[thelist] XHTML and language="javascript"

Charlie Griefer thelist at griefer.com
Wed Jun 18 23:42:58 CDT 2003

>> -----Original Message-----
>> From: thelist-bounces at lists.evolt.org
>> [mailto:thelist-bounces at lists.evolt.org]On Behalf Of Jeff Howden
>> Sent: Wednesday, June 18, 2003 4:27 PM
>> To: thelist at lists.evolt.org
>> Subject: RE: [thelist] XHTML and language="javascript"

>> too bad that the ability to turn off script error reporting wasn't added
>> until nn4.  previous to that every error resulted in a separate error
>> window.  ultra annoying to say the least.  at the worst, it could render
>> sites utterly useless.

Hey Jeff (and everybody else):

First off, just want to say Hi to all.  I'm relatively new to this
particular list...but in the short time I've been lurking, have found it to
be a very valuable resource.  There's a lot of fantastic knowledge and
experience driving this.  Hope I can contribute in some small way.

That being said...I've been wanting to bring this up for a few days...but
being the newbie...wasn't sure if it had been done to death already...or if
I'd just be setting myself up for a royal flaming.  But since nothing
ventured nothing gained...here goes :)

I've recently started making sure my code validates XHTML 1.0
(Transitional...I'm not masochistic enough to try and validate strict yet).
One of the biggest motivations for me in doing so is the ability to say, "if
my pages don't display properly in this browser...it's not my fault.  I
complied ot the standards.  This particular browser does not."

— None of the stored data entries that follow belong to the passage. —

/-! ### completeError -/

@[simp] theorem State.completeError_params (s : State) (e : ErrCode) (b : Byte) (x d : Word) : (s.completeError e b x d).params = s.params := rfl
@[simp] theorem State.completeError_din (s : State) (e : ErrCode) (b : Byte) (x d : Word) : (s.completeError e b x d).din = s.din := rfl
@[simp] theorem State.completeError_dout (s : State) (e : ErrCode) (b : Byte) (x d : Word) : (s.completeError e b x d).dout = d := rfl
@[simp] theorem State.completeError_srcAddr (s : State) (e : ErrCode) (b : Byte) (x d : Word) : (s.completeError e b x d).srcAddr = s.srcAddr := rfl
@[simp] theorem State.completeError_srcLen (s : State) (e : ErrCode) (b : Byte) (x d : Word) : (s.completeError e b x d).srcLen = s.srcLen := rfl
@[simp] theorem State.completeError_dstAddr (s : State) (e : ErrCode) (b : Byte) (x d : Word) : (s.completeError e b x d).dstAddr = s.dstAddr := rfl
@[simp] theorem State.completeError_outLen (s : State) (e : ErrCode) (b : Byte) (x d : Word) : (s.completeError e b x d).outLen = 0 := rfl
@[simp] theorem State.completeError_errIndex (s : State) (e : ErrCode) (b : Byte) (x d : Word) : (s.completeError e b x d).errIndex = x := rfl
@[simp] theorem State.completeError_status (s : State) (e : ErrCode) (b : Byte) (x d : Word) : (s.completeError e b x d).status = s.status.afterError e b := rfl
@[simp] theorem State.completeError_latch (s : State) (e : ErrCode) (b : Byte) (x d : Word) : (s.completeError e b x d).latch = none := rfl
@[simp] theorem State.completeError_buf (s : State) (e : ErrCode) (b : Byte) (x d : Word) : (s.completeError e b x d).buf = s.buf := rfl
@[simp] theorem State.completeError_bufSeed (s : State) (e : ErrCode) (b : Byte) (x d : Word) : (s.completeError e b x d).bufSeed = s.bufSeed := rfl
@[simp] theorem State.completeError_draws (s : State) (e : ErrCode) (b : Byte) (x d : Word) : (s.completeError e b x d).draws = s.draws := rfl
@[simp] theorem State.completeError_delay (s : State) (e : ErrCode) (b : Byte) (x d : Word) : (s.completeError e b x d).delay = s.delay := rfl
@[simp] theorem State.completeError_host (s : State) (e : ErrCode) (b : Byte) (x d : Word) : (s.completeError e b x d).host = s.host := rfl
@[simp] theorem State.completeError_reads (s : State) (e : ErrCode) (b : Byte) (x d : Word) : (s.completeError e b x d).reads = s.reads := rfl

/-! ### issued -/

@[simp] theorem State.issued_params (s : State) (w : Word) (k : Nat) : (s.issued w k).params = s.params := rfl
@[simp] theorem State.issued_din (s : State) (w : Word) (k : Nat) : (s.issued w k).din = s.din := rfl
@[simp] theorem State.issued_dout (s : State) (w : Word) (k : Nat) : (s.issued w k).dout = s.dout := rfl
@[simp] theorem State.issued_srcAddr (s : State) (w : Word) (k : Nat) : (s.issued w k).srcAddr = s.srcAddr := rfl
@[simp] theorem State.issued_srcLen (s : State) (w : Word) (k : Nat) : (s.issued w k).srcLen = s.srcLen := rfl
@[simp] theorem State.issued_dstAddr (s : State) (w : Word) (k : Nat) : (s.issued w k).dstAddr = s.dstAddr := rfl
@[simp] theorem State.issued_outLen (s : State) (w : Word) (k : Nat) : (s.issued w k).outLen = s.outLen := rfl
@[simp] theorem State.issued_errIndex (s : State) (w : Word) (k : Nat) : (s.issued w k).errIndex = s.errIndex := rfl
@[simp] theorem State.issued_status (s : State) (w : Word) (k : Nat) : (s.issued w k).status = s.status.atIssue := rfl
@[simp] theorem State.issued_latch (s : State) (w : Word) (k : Nat) : (s.issued w k).latch = some (s.latchOf w) := rfl
@[simp] theorem State.issued_buf (s : State) (w : Word) (k : Nat) : (s.issued w k).buf = s.buf := rfl
@[simp] theorem State.issued_bufSeed (s : State) (w : Word) (k : Nat) : (s.issued w k).bufSeed = s.bufSeed := rfl
@[simp] theorem State.issued_draws (s : State) (w : Word) (k : Nat) : (s.issued w k).draws = s.draws := rfl
@[simp] theorem State.issued_delay (s : State) (w : Word) (k : Nat) : (s.issued w k).delay = k := rfl
@[simp] theorem State.issued_host (s : State) (w : Word) (k : Nat) : (s.issued w k).host = s.host := rfl
@[simp] theorem State.issued_reads (s : State) (w : Word) (k : Nat) : (s.issued w k).reads = s.reads := rfl

/-! ### gotRead -/

@[simp] theorem State.gotRead_params (s : State) (d : ReadData) : (s.gotRead d).params = s.params := rfl
@[simp] theorem State.gotRead_din (s : State) (d : ReadData) : (s.gotRead d).din = s.din := rfl
@[simp] theorem State.gotRead_dout (s : State) (d : ReadData) : (s.gotRead d).dout = s.dout := rfl
@[simp] theorem State.gotRead_srcAddr (s : State) (d : ReadData) : (s.gotRead d).srcAddr = s.srcAddr := rfl
@[simp] theorem State.gotRead_srcLen (s : State) (d : ReadData) : (s.gotRead d).srcLen = s.srcLen := rfl
@[simp] theorem State.gotRead_dstAddr (s : State) (d : ReadData) : (s.gotRead d).dstAddr = s.dstAddr := rfl
@[simp] theorem State.gotRead_outLen (s : State) (d : ReadData) : (s.gotRead d).outLen = s.outLen := rfl
@[simp] theorem State.gotRead_errIndex (s : State) (d : ReadData) : (s.gotRead d).errIndex = s.errIndex := rfl
@[simp] theorem State.gotRead_status (s : State) (d : ReadData) : (s.gotRead d).status = s.status := rfl
@[simp] theorem State.gotRead_latch (s : State) (d : ReadData) : (s.gotRead d).latch = s.latch := rfl
@[simp] theorem State.gotRead_buf (s : State) (d : ReadData) : (s.gotRead d).buf = s.buf := rfl
@[simp] theorem State.gotRead_bufSeed (s : State) (d : ReadData) : (s.gotRead d).bufSeed = s.bufSeed := rfl
@[simp] theorem State.gotRead_draws (s : State) (d : ReadData) : (s.gotRead d).draws = s.draws := rfl
@[simp] theorem State.gotRead_delay (s : State) (d : ReadData) : (s.gotRead d).delay = s.delay := rfl
@[simp] theorem State.gotRead_host (s : State) (d : ReadData) : (s.gotRead d).host = s.host := rfl
@[simp] theorem State.gotRead_reads (s : State) (d : ReadData) : (s.gotRead d).reads = d :: s.reads := rfl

Now, this is where I'm expecting the flaming...but please bear with me and
hear my rationale :)

I don't know what kind of situations each of us are in professionally...but
I work for a non profit organization that is woefully under staffed.
Additionally, I pick up as many freelance gigs as I possibly can outside of
work.  In both situations, I simply don't possess the resources to test each
page I write in every browser on every platform.  I don't have the time or
the manpower or the facilities.

Of course, in every task we do, we want to look at ROI.  Every statistic
I've seen (and yes, I know that 86% of all statistics are meaningless) say
that IE 5+ has over 90% of the market (I want to say 97%, but since I don't
have any numbers in front of me to cite, I'd rather err on the side of
caution).  Even the remaining percentage (be it NS or Mozilla or Opera) were
on higher version browers, IIRC.

The question that leaps into my mind is...why expend such resources to
satisfy approximately 5% of the population?  Isn't there, at some point, an
'acceptable level of loss'?  Instead of spending the resources to ensure
that those 5% (as well as the remaining 95%) have an 'adequate'
experience...couldn't (or shouldn't) I invest that time in trying to ensure
that the 95% have as memorable an experience as possible?  And no, I'm not
talking about 'bleeding edge' in-your-face flash animations all over the
site.  And yes, I will readily concede that content is the most important
part of a web site (people surf the Web to find information).  However, the
Web *is* a visual medium, and I believe that if Company B is offering the
same content that I'm offering...but in a prettier package...most would opt
to return to Company B's site over mine.

Let's face it.  There *is* competition.  And with IE 5.5+ and NS 6+ becoming
(arguably) defacto standards...I need to keep up with the competition and
present my information in as memorable a fashion as possible.  Quite
honestly, I can't imagine anybody surfing the Web on NS 4.x anymore...or
surfing with JS turned off.  It just seems to me that a *vast* majority of
the sites out there today adhere to the aforementioned defacto standard.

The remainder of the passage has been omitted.